/-- `i`, which has ended in `t`, is the decode operation that judges the answer to what was asked, and it has ended with success
(R184 to R186, R189; log 34). -/
def concludes : Request → Instr → State → Prop
  | .info, i, t => (i = .decInfo ∨ i = .decMatch 0x0282) ∧ t.status = 0x00
  | .spiWrite _ _, i, t => i = .decMatch 0x1180 ∧ t.status = 0x00
  | .spiRead offset size, i, t =>
    i = .decMatch 0x1090 ∧ t.status = 0x00 ∨ i = .decSpir offset size ∧ (t.status = 0x00 ∨ t.status = 0x03)
  | .mode _, i, t => i = .decAck ∧ t.status = 0x00 ∧ Config.modeAnswer (ackOf t) = true

/-- What the frame of a query asks for (R184, R189). -/
def queryAsks : Query → Request
  | .info => .info
  | .serial offset size => .spiRead offset size

/-- The frame of a query sent in `s` (R122, R124, R184, R189). -/
def queryFrame (s : State) (cmd : Byte) : Query → List Byte
  | .info => header s cmd 0x02 ++ List.replicate 46 0
  | .serial offset size => header s cmd 0x10 ++ offsetBytes offset ++ wordBytes size ++ List.replicate 40 0

/-- The RES string of the judgement of a query (R184, R189): that of `DEC.INFO`, or of `DEC.MATCH 0x1090`. -/
def queryRes (s : State) : Query → List Byte
  | .info => infoRes s
  | .serial _ _ =>
    match ackRaises s with
    | some st => [st]
    | none => if ackOf s = 0x1090 then [0x00] else [0x02]

/-- The host after a judgement of a bounded policy without success (R184, R185), `x` its exchange once its own is resolved: another read
if the inner loop goes on, else another exchange, else the end. -/
def retried (task : Progress → Task) (p : Progress) (inner : Prop) [Decidable inner] (rest : List Task) (x : Option Exchange)
    (h : HostState) : HostState :=
  if inner ∧ p.reads + 1 < 8 then { h with agenda := task ⟨p.sends, p.reads + 1, .read⟩ :: rest }
  else if p.sends + 1 < 20 then { h with agenda := task ⟨p.sends + 1, 0, .send⟩ :: rest }
  else { h with agenda := rest, result := .done .retryBudgetExhausted [], exchange := x }

/-- The binary32 value nearest to the exact number `num / den`, both in units of 2^-149, where another lies as near the even one (R10):
it is finite, and no finite value lies nearer. -/
def IsNearest (num : Int) (den : Nat) (r : F32) : Prop :=
  Binary32.isFinite r = true ∧ ∀ y : F32, Binary32.isFinite y = true →
    let far := fun v : Int => (v * den - num).natAbs
    far (Binary32.value r) ≤ far (Binary32.value y) ∧
    (far (Binary32.value r) = far (Binary32.value y) → Binary32.value y ≠ Binary32.value r → r.toNat % 2 = 0)

/-- The exact number `num / den` in units of 2^-149 lies below the bound from which `RN` gives no finite value. -/
def representable (num : Int) (den : Nat) : Prop := num.natAbs < (2 ^ 25 - 1) * 2 ^ 103 * 2 ^ 149 * den

/-- With the transport answering so, a bounded policy makes 20 exchanges of `moves` moves and `reads` read attempts each, and then ends
with `RetryBudgetExhausted` (R184, R185): before each exchange it stands at its start, one frame and `reads` reads of each exchange
before used up and `seq` advanced once for each; one move before the end it is still there. -/
def givesUp (task : Progress → Task) (moves reads : Nat) (s : State) : Prop :=
  (∀ k, k < 20 → ∃ t, Host.Core.run core (moves * k) s = .next t ∧ t.host.agenda = [task ⟨k, 0, .send⟩] ∧
    t.host.result = s.host.result ∧ t.seq = s.seq + BitVec.ofNat 4 k ∧
    t.transport.writes.length = 20 - k ∧ t.transport.reads.length = reads * (20 - k)) ∧
  (∃ t p, Host.Core.run core (moves * 20 - 1) s = .next t ∧ t.host.agenda = [task p] ∧ t.host.result = s.host.result) ∧
  ∃ t, Host.Core.run core (moves * 20) s = .next t ∧ t.host.agenda = [] ∧
    t.host.result = .done .retryBudgetExhausted [] ∧ t.seq = s.seq + 4 ∧ t.transport = ⟨[], []⟩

**The problem**
Write the data out again, verbatim.

**Exercise result**
/-- `i`, which has ended in `t`, is the decode operation that judges the answer to what was asked, and it has ended with success
(R184 to R186, R189; log 34). -/
def concludes : Request → Instr → State → Prop
  | .info, i, t => (i = .decInfo ∨ i = .decMatch 0x0282) ∧ t.status = 0x00
  | .spiWrite _ _, i, t => i = .decMatch 0x1180 ∧ t.status = 0x00
  | .spiRead offset size, i, t =>
    i = .decMatch 0x1090 ∧ t.status = 0x00 ∨ i = .decSpir offset size ∧ (t.status = 0x00 ∨ t.status = 0x03)
  | .mode _, i, t => i = .decAck ∧ t.status = 0x00 ∧ Config.modeAnswer (ackOf t) = true

/-- What the frame of a query asks for (R184, R189). -/
def queryAsks : Query → Request
  | .info => .info
  | .serial offset size => .spiRead offset size

/-- The frame of a query sent in `s` (R122, R124, R184, R189). -/
def queryFrame (s : State) (cmd : Byte) : Query → List Byte
  | .info => header s cmd 0x02 ++ List.replicate 46 0
  | .serial offset size => header s cmd 0x10 ++ offsetBytes offset ++ wordBytes size ++ List.replicate 40 0

/-- The RES string of the judgement of a query (R184, R189): that of `DEC.INFO`, or of `DEC.MATCH 0x1090`. -/
def queryRes (s : State) : Query → List Byte
  | .info => infoRes s
  | .serial _ _ =>
    match ackRaises s with
    | some st => [st]
    | none => if ackOf s = 0x1090 then [0x00] else [0x02]

/-- The host after a judgement of a bounded policy without success (R184, R185), `x` its exchange once its own is resolved: another read
if the inner loop goes on, else another exchange, else the end. -/
def retried (task : Progress → Task) (p : Progress) (inner : Prop) [Decidable inner] (rest : List Task) (x : Option Exchange)
    (h : HostState) : HostState :=
  if inner ∧ p.reads + 1 < 8 then { h with agenda := task ⟨p.sends, p.reads + 1, .read⟩ :: rest }
  else if p.sends + 1 < 20 then { h with agenda := task ⟨p.sends + 1, 0, .send⟩ :: rest }
  else { h with agenda := rest, result := .done .retryBudgetExhausted [], exchange := x }

/-- The binary32 value nearest to the exact number `num / den`, both in units of 2^-149, where another lies as near the even one (R10):
it is finite, and no finite value lies nearer. -/
def IsNearest (num : Int) (den : Nat) (r : F32) : Prop :=
  Binary32.isFinite r = true ∧ ∀ y : F32, Binary32.isFinite y = true →
    let far := fun v : Int => (v * den - num).natAbs
    far (Binary32.value r) ≤ far (Binary32.value y) ∧
    (far (Binary32.value r) = far (Binary32.value y) → Binary32.value y ≠ Binary32.value r → r.toNat % 2 = 0)

/-- The exact number `num / den` in units of 2^-149 lies below the bound from which `RN` gives no finite value. -/
def representable (num : Int) (den : Nat) : Prop := num.natAbs < (2 ^ 25 - 1) * 2 ^ 103 * 2 ^ 149 * den

/-- With the transport answering so, a bounded policy makes 20 exchanges of `moves` moves and `reads` read attempts each, and then ends
with `RetryBudgetExhausted` (R184, R185): before each exchange it stands at its start, one frame and `reads` reads of each exchange
before used up and `seq` advanced once for each; one move before the end it is still there. -/
def givesUp (task : Progress → Task) (moves reads : Nat) (s : State) : Prop :=
  (∀ k, k < 20 → ∃ t, Host.Core.run core (moves * k) s = .next t ∧ t.host.agenda = [task ⟨k, 0, .send⟩] ∧
    t.host.result = s.host.result ∧ t.seq = s.seq + BitVec.ofNat 4 k ∧
    t.transport.writes.length = 20 - k ∧ t.transport.reads.length = reads * (20 - k)) ∧
  (∃ t p, Host.Core.run core (moves * 20 - 1) s = .next t ∧ t.host.agenda = [task p] ∧ t.host.result = s.host.result) ∧
  ∃ t, Host.Core.run core (moves * 20) s = .next t ∧ t.host.agenda = [] ∧
    t.host.result = .done .retryBudgetExhausted [] ∧ t.seq = s.seq + 4 ∧ t.transport = ⟨[], []⟩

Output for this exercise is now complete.